## [Assigned task]
Write out each line of the entries below that holds the word "those".

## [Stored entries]
------------
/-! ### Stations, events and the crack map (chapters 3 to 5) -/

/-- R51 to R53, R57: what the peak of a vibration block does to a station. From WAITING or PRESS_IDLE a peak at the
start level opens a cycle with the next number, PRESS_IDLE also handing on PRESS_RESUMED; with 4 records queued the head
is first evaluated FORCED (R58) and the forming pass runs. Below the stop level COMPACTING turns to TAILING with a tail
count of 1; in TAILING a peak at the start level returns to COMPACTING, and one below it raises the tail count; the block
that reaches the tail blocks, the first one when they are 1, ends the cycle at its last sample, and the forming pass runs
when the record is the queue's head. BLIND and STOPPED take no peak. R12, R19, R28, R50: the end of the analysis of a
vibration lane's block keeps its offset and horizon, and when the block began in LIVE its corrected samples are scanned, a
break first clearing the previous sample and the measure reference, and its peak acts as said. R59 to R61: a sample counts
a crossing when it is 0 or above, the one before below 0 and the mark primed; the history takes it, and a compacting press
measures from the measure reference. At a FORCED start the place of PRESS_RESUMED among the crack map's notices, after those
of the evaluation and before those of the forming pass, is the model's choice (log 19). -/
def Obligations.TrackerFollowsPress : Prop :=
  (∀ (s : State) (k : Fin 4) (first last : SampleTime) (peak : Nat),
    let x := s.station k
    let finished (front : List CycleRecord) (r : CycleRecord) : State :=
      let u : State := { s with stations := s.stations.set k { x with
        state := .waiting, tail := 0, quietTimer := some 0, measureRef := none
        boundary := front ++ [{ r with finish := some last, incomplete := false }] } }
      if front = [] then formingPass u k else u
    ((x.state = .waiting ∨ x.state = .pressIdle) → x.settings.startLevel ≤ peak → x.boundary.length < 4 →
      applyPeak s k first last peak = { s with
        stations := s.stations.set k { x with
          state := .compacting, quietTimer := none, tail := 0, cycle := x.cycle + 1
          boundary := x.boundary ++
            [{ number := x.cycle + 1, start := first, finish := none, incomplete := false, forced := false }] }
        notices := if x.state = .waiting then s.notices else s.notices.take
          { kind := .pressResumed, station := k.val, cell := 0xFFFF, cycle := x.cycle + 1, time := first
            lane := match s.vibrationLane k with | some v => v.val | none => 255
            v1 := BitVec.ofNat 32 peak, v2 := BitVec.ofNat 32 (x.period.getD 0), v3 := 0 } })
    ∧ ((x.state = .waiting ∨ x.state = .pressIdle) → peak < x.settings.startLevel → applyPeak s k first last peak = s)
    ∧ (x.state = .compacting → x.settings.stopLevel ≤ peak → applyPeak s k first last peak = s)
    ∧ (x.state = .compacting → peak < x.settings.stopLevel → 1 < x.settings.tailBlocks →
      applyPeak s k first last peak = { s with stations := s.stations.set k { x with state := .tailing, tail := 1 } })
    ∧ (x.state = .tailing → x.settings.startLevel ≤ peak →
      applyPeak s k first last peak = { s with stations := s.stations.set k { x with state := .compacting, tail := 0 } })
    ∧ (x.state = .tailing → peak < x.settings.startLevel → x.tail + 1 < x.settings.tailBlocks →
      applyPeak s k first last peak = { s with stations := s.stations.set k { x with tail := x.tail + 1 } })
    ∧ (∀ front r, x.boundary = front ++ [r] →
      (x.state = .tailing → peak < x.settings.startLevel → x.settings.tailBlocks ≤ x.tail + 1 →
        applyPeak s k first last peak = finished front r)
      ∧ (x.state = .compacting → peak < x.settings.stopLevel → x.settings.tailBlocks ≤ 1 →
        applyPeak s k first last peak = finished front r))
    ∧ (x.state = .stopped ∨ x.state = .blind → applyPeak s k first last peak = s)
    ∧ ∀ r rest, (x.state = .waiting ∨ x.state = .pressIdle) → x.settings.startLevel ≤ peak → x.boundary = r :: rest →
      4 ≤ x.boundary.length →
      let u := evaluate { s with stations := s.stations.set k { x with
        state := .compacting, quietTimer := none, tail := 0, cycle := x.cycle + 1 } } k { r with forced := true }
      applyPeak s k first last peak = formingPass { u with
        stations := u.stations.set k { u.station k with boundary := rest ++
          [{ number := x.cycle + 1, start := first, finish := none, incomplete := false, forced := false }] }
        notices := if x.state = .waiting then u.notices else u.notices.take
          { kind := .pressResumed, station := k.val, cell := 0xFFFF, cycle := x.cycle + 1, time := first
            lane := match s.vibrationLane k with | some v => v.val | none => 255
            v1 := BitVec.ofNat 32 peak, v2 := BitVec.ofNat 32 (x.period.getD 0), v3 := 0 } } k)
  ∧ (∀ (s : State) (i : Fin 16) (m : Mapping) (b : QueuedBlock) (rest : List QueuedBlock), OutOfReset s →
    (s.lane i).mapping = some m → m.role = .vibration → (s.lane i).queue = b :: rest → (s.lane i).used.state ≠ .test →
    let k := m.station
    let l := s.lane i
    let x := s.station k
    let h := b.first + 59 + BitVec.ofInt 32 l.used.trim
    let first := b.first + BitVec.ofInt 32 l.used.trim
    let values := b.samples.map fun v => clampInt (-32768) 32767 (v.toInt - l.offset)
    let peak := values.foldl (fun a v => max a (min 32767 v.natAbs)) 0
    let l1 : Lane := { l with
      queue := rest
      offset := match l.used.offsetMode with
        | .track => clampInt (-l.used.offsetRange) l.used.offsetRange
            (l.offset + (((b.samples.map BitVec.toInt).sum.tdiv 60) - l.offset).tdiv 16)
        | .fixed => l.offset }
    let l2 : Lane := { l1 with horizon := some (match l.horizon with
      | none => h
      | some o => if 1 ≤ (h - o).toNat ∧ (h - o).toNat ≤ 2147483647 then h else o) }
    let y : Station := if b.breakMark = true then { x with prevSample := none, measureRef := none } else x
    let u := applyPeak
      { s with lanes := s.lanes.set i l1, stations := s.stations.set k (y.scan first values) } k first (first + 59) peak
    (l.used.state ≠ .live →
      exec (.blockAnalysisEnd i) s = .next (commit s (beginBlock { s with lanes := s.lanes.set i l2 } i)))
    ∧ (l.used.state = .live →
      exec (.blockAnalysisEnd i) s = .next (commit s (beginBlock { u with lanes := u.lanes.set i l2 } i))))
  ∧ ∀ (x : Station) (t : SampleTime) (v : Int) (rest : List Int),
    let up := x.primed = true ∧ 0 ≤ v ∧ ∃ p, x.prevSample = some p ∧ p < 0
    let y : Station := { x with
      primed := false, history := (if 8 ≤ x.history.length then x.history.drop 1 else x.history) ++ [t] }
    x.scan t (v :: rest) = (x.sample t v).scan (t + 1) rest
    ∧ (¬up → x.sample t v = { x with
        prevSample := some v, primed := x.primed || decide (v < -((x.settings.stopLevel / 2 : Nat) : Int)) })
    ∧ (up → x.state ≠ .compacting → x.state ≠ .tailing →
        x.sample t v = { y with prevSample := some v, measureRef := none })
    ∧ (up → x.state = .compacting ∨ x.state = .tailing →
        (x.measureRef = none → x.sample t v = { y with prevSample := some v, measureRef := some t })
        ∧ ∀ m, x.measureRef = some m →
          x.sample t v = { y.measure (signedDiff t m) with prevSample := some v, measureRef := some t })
------------
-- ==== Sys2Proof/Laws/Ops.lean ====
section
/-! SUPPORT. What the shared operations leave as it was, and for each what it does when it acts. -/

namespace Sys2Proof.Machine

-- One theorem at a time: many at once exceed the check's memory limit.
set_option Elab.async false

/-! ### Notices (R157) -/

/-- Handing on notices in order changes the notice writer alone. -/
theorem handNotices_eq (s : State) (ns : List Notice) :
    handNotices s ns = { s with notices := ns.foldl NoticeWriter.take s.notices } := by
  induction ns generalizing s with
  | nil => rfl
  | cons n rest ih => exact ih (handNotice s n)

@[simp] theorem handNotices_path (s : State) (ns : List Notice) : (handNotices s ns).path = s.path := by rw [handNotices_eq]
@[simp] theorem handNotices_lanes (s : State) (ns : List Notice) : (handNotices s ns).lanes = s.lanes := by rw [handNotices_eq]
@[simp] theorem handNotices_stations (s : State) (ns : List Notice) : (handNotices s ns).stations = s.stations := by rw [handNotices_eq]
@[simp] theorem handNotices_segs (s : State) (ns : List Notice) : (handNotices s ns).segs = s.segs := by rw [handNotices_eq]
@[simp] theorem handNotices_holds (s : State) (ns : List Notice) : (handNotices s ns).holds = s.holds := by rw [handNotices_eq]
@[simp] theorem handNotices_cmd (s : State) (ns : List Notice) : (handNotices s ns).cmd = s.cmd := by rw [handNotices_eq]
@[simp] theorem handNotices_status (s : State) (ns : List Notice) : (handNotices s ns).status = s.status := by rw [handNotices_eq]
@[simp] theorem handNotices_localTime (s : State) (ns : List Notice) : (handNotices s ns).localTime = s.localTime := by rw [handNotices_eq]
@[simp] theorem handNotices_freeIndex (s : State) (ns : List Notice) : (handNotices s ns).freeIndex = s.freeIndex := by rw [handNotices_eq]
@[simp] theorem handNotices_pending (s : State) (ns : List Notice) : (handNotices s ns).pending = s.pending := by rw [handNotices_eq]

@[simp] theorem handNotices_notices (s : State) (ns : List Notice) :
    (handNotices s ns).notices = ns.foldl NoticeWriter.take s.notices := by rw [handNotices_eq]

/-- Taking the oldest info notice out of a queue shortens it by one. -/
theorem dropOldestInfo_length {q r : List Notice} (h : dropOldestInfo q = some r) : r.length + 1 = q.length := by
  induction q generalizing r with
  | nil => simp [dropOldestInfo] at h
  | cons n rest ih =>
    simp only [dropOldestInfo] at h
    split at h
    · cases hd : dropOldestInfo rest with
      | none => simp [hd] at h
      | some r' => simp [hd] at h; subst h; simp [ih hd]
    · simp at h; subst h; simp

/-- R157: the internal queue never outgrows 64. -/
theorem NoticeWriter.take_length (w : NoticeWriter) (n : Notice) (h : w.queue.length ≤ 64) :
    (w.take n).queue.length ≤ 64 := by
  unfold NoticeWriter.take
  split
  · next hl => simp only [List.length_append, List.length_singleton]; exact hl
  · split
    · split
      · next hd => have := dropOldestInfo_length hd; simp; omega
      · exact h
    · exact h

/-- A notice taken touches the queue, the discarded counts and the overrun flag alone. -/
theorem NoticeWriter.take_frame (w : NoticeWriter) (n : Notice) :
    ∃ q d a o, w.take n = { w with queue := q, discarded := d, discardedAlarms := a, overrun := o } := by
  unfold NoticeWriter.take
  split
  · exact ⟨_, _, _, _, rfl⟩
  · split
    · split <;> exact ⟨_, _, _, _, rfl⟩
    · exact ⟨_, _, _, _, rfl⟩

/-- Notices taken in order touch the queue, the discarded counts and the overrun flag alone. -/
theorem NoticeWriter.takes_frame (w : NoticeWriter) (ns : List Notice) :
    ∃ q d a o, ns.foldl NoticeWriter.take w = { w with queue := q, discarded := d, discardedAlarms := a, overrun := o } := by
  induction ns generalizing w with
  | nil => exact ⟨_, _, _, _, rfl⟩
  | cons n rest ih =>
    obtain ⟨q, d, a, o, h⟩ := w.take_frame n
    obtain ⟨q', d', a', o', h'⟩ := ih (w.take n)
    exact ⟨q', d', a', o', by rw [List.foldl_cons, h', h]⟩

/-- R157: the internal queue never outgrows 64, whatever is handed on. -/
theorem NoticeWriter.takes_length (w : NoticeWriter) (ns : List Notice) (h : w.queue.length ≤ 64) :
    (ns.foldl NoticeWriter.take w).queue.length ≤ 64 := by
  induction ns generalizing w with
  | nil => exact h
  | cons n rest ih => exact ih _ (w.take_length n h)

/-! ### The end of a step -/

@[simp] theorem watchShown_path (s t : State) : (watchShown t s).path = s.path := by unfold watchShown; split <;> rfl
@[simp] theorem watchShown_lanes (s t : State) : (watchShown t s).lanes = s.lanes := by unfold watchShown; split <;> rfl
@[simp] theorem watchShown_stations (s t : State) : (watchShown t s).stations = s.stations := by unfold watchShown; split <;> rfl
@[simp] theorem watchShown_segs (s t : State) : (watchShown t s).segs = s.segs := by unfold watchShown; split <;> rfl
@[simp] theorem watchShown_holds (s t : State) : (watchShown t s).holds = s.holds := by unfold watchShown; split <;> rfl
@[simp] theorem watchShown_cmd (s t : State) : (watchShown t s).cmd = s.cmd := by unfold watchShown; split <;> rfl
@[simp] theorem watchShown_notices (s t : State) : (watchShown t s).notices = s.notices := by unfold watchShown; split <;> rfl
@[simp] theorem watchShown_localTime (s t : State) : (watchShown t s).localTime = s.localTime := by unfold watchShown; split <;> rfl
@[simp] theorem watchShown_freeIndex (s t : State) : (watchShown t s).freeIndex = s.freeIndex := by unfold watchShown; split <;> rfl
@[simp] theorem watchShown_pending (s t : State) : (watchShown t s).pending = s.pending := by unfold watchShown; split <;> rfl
------------
## [Answer box]
measures from the measure reference. At a FORCED start the place of PRESS_RESUMED among the crack map's notices, after those
of the evaluation and before those of the forming pass, is the model's choice (log 19). -/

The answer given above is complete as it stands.